This is especially useful in long-running assistants where you want conversation continuity and controllable reasoning depth.

## Provider Configuration

For concept-level usage, keep provider setup minimal and explicit:

1. Set provider credentials via environment variables.
2. Pin model IDs explicitly in code or YAML.
3. Set reliability defaults (`timeout`, `max_retries`, low `temperature`) for production.

Use these pages for deeper provider setup and runtime decisions:
- Connections and provider setup: [/en/learn/llm-connections](/en/learn/llm-connections)
- Custom provider integration: [/en/learn/custom-llm](/en/learn/custom-llm)
- Production routing and reliability patterns: [/en/ai/llms/patterns](/en/ai/llms/patterns)
- Parameter contract reference: [/en/ai/llms/reference](/en/ai/llms/reference)

## Streaming Responses

CrewAI supports streaming responses from LLMs, allowing your application to receive and process outputs in real-time as they're generated.

<Tabs>
  <Tab title="Basic Setup">
    Enable streaming by setting the `stream` parameter to `True` when initializing your LLM:

    ```python
    from crewai import LLM

    # Create an LLM with streaming enabled
    llm = LLM(
        model="openai/gpt-4o",
        stream=True  # Enable streaming
    )
    ```

    When streaming is enabled, responses are delivered in chunks as they're generated, creating a more responsive user experience.
  </Tab>

  <Tab title="Event Handling">
    CrewAI emits events for each chunk received during streaming:

    ```python
    from crewai.events import (
      LLMStreamChunkEvent
    )
    from crewai.events import BaseEventListener

    class MyCustomListener(BaseEventListener):
        def setup_listeners(self, crewai_event_bus):
            @crewai_event_bus.on(LLMStreamChunkEvent)
            def on_llm_stream_chunk(self, event: LLMStreamChunkEvent):
              # Process each chunk as it arrives
              print(f"Received chunk: {event.chunk}")

    my_listener = MyCustomListener()
    ```

    <Tip>
      [Click here](/en/concepts/event-listener#event-listeners) for more details
    </Tip>
  </Tab>

  <Tab title="Agent & Task Tracking">
    All LLM events in CrewAI include agent and task information, allowing you to track and filter LLM interactions by specific agents or tasks:

    ```python
    from crewai import LLM, Agent, Task, Crew
    from crewai.events import LLMStreamChunkEvent
    from crewai.events import BaseEventListener

    class MyCustomListener(BaseEventListener):
        def setup_listeners(self, crewai_event_bus):
            @crewai_event_bus.on(LLMStreamChunkEvent)
            def on_llm_stream_chunk(source, event):
                if researcher.id == event.agent_id:
                    print("\n==============\n Got event:", event, "\n==============\n")


    my_listener = MyCustomListener()

    llm = LLM(model="gpt-4o-mini", temperature=0, stream=True)

    researcher = Agent(
        role="About User",
        goal="You know everything about the user.",
        backstory="""You are a master at understanding people and their preferences.""",
        llm=llm,
    )

    search = Task(
        description="Answer the following questions about the user: {question}",
        expected_output="An answer to the question.",
        agent=researcher,
    )

    crew = Crew(agents=[researcher], tasks=[search])

    result = crew.kickoff(
        inputs={"question": "..."}
    )
    ```

    <Info>
      This feature is particularly useful for:
      - Debugging specific agent behaviors
      - Logging LLM usage by task type
      - Auditing which agents are making what types of LLM calls
      - Performance monitoring of specific tasks
    </Info>
  </Tab>
</Tabs>

## Async LLM Calls

CrewAI supports asynchronous LLM calls for improved performance and concurrency in your AI workflows.
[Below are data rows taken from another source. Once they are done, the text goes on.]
/-! ### COPEN (R237) -/

/-- A field of a payload. -/
def fieldOf (bs : List Byte) (off n : Nat) : Nat := leNat ((bs.drop off).take n)
/-- The lanes of a kind-0 payload. -/
def lanesOf0 (bs : List Byte) : Tab Lane :=
  ((List.range 2048).map fun j =>
    (j, (⟨BitVec.ofNat 32 (fieldOf bs (4 * j) 4), (fieldOf bs (8192 + j / 32 * 4) 4).testBit (j % 32)⟩ : Lane))).filter
    fun q => q.2 != Lane.zero
/-- An operand log entry of a kind-1 payload (Table 12.3). -/
def entryOf (bs : List Byte) (order : Nat) : LogEntry :=
  let w := fun (q l : Nat) => BitVec.ofNat 32 (fieldOf bs (128 * q + 4 * l) 4)
  let d := fun (l : Nat) => (w 3 (l + 1) ++ w 3 l : Dword)
  let head := (w 3 0).toNat
  let tab := fun (q : Nat) => (List.range 32).map fun l => (l, w q l)
  { LogEntry.free with
    valid := head.testBit 0
    cont := head.testBit 1
    write := head.testBit 2
    flag := BitVec.ofNat 4 (bitsOf head 4 4)
    code := BitVec.ofNat 8 (bitsOf head 8 8)
    replays := BitVec.ofNat 8 (bitsOf head 16 8)
    mask := w 3 1
    pc := BitVec.ofNat 53 ((w 3 2).toNat + bitsOf (w 3 3).toNat 0 21 * 2 ^ 32)
    slot := BitVec.ofNat 2 (bitsOf (w 3 3).toNat 21 2)
    word := w 3 4
    literal := w 3 5
    sbase := d 6
    sx := d 8
    page := d 10
    pm := w 3 12
    isOpen := (w 3 13).getLsbD 0
    patA := d 14
    patB := d 16
    voff := tab 0
    data0 := tab 1
    data1 := tab 2
    instr := match decodeWord (w 3 4) (w 3 5) with | some (_, i) => i | none => .nop
    order := order }
/-- The stop and the region entry record of a word (Table 4.7). -/
def recAt (x lo : Nat) : ClauseRec :=
  ⟨BitVec.ofNat 4 (bitsOf x (lo + 8) 4), BitVec.ofNat 4 (bitsOf x (lo + 4) 4), BitVec.ofNat 4 (bitsOf x lo 4)⟩
/-- The number before a batch's, which skips 0 (R23). -/
def prevBatch (n : BitVec 32) : BitVec 32 := if n - 1 = 0 then 0xFFFFFFFF else n - 1
/-- The numbers of `n` batches before one, the oldest first. -/
def batchesBefore : Nat → BitVec 32 → List (BitVec 32)
  | 0, _ => []
  | n + 1, b => let p := prevBatch b; batchesBefore n p ++ [p]

/-- A kind-1 payload replaces the skein's state, `em` and `pm` without poison (R18); `w` is what the image keeps besides. -/
def Skein.load1 (k : Skein) (bs : List Byte) (w : SavedSkein) : Skein :=
  let f := fun off => fieldOf bs off 8
  let stop := f 584
  let code := BitVec.ofNat 8 (bitsOf (f 688) 8 8)
  let addr := BitVec.ofNat 64 (f 696)
  let fail := fun (b : Batch) (x : Bool) => if x then { b with failed := true, code := code, addr := addr } else b
  let num := BitVec.ofNat 32 (bitsOf (f 600) 0 32)
  let nums := batchesBefore (bitsOf (f 600) 32 4) num
  { k with
    s := (List.range 63).map fun r =>
      (r, if r = 60 ∨ r = 61 then ⟨BitVec.ofNat 64 (f (8 * r) % 2 ^ 32), false, none⟩
        else ⟨BitVec.ofNat 64 (f (8 * r)), (f 512).testBit r, if (f 520).testBit r then Tab.find? r w.pend else none⟩)
    f := (List.range 12).map fun n => (n, fieldOf bs (528 + n) 1)
    bar := w.bar
    monitor := if w.monitor then some 0 else none
    patA := BitVec.ofNat 64 (f 544)
    patB := BitVec.ofNat 64 (f 552)
    meldOpen := (f 560).testBit 0
    regionPc := BitVec.ofNat 53 (f 568)
    regionCount := BitVec.ofNat 32 (f 576)
    stopRec := recAt stop 45
    regionRec := recAt stop 0
    status := BitVec.ofNat 64 (f 592) &&& statusMask
    openBatch := fail (.new num) w.openFailed
    batches := nums.zipIdx.map fun b => fail (.new b.1) ((f 688).testBit b.2)
    pc := (List.range 8).map fun sl => (sl, BitVec.ofNat 53 (f (608 + 8 * sl)))
    gangmap := BitVec.ofNat 24 (f 672)
    exited := BitVec.ofNat 8 (f 680)
    exiting := f 680 % 256 == 255
    exitSlot := w.exitSlot
    accession := (List.range 64).map fun j => (j, BitVec.ofNat 64 (f (704 + 8 * j)))
    oplog := (List.range 4).map fun e => (e, entryOf (bs.drop (1216 + 512 * e)) (w.orders.getD e e))
    gangs := []
    pending := []
    stag := [] }
/-- What a logged word asks of its page. -/
def LogEntry.kindCode (e : LogEntry) : Nat :=
  match e.instr with
  | .st _ _ _ _ _ | .stRelCore _ _ _ _ _ | .stRelQuad _ _ _ _ _ | .stRelDie _ _ _ _ _ | .stRelPkg _ _ _ _ _
  | .stRelPod _ _ _ _ _ => 1
  | .atom _ _ _ _ _ _ | .red _ _ _ _ _ _ | .redbv _ _ _ | .bari _ _ _ | .bara _ _ | .bar _ _ | .bexp _ _ _ => 2
  | _ => 0
/-- The Registrar posts a fault record for each restored entry (R336). -/
def State.repost (s : State) (k : Nat) : State :=
  let w := s.whoOf k
  (s.skein k).oplog.foldl (fun s q =>
    let e := q.2
    if !e.valid || e.cont then s
    else
      let lines := (e.lanes.map fun l => s.entryAddr w e l / 256).eraseDups
      let s := s.modSkein k fun x => { x with oplog := Tab.put q.1 { e with lines := lines } x.oplog }
      s.postFault (s.ctxOf w) e.page.toNat e.code.toNat e.kindCode) s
Async calls allow you to run multiple LLM requests concurrently without blocking, making them ideal for high-throughput applications and parallel agent operations.

<Tabs>
  <Tab title="Basic Usage">
    Use the `acall` method for asynchronous LLM requests:

    ```python
    import asyncio
    from crewai import LLM

    async def main():
        llm = LLM(model="openai/gpt-4o")

        # Single async call
        response = await llm.acall("What is the capital of France?")
        print(response)

    asyncio.run(main())
    ```

    The `acall` method supports all the same parameters as the synchronous `call` method, including messages, tools, and callbacks.
  </Tab>

  <Tab title="With Streaming">
    Combine async calls with streaming for real-time concurrent responses:

    ```python
    import asyncio
    from crewai import LLM

    async def stream_async():
        llm = LLM(model="openai/gpt-4o", stream=True)

        response = await llm.acall("Write a short story about AI")

        print(response)

    asyncio.run(stream_async())
    ```
  </Tab>
</Tabs>

## Structured LLM Calls

CrewAI supports structured responses from LLM calls by allowing you to define a `response_format` using a Pydantic model. This enables the framework to automatically parse and validate the output, making it easier to integrate the response into your application without manual post-processing.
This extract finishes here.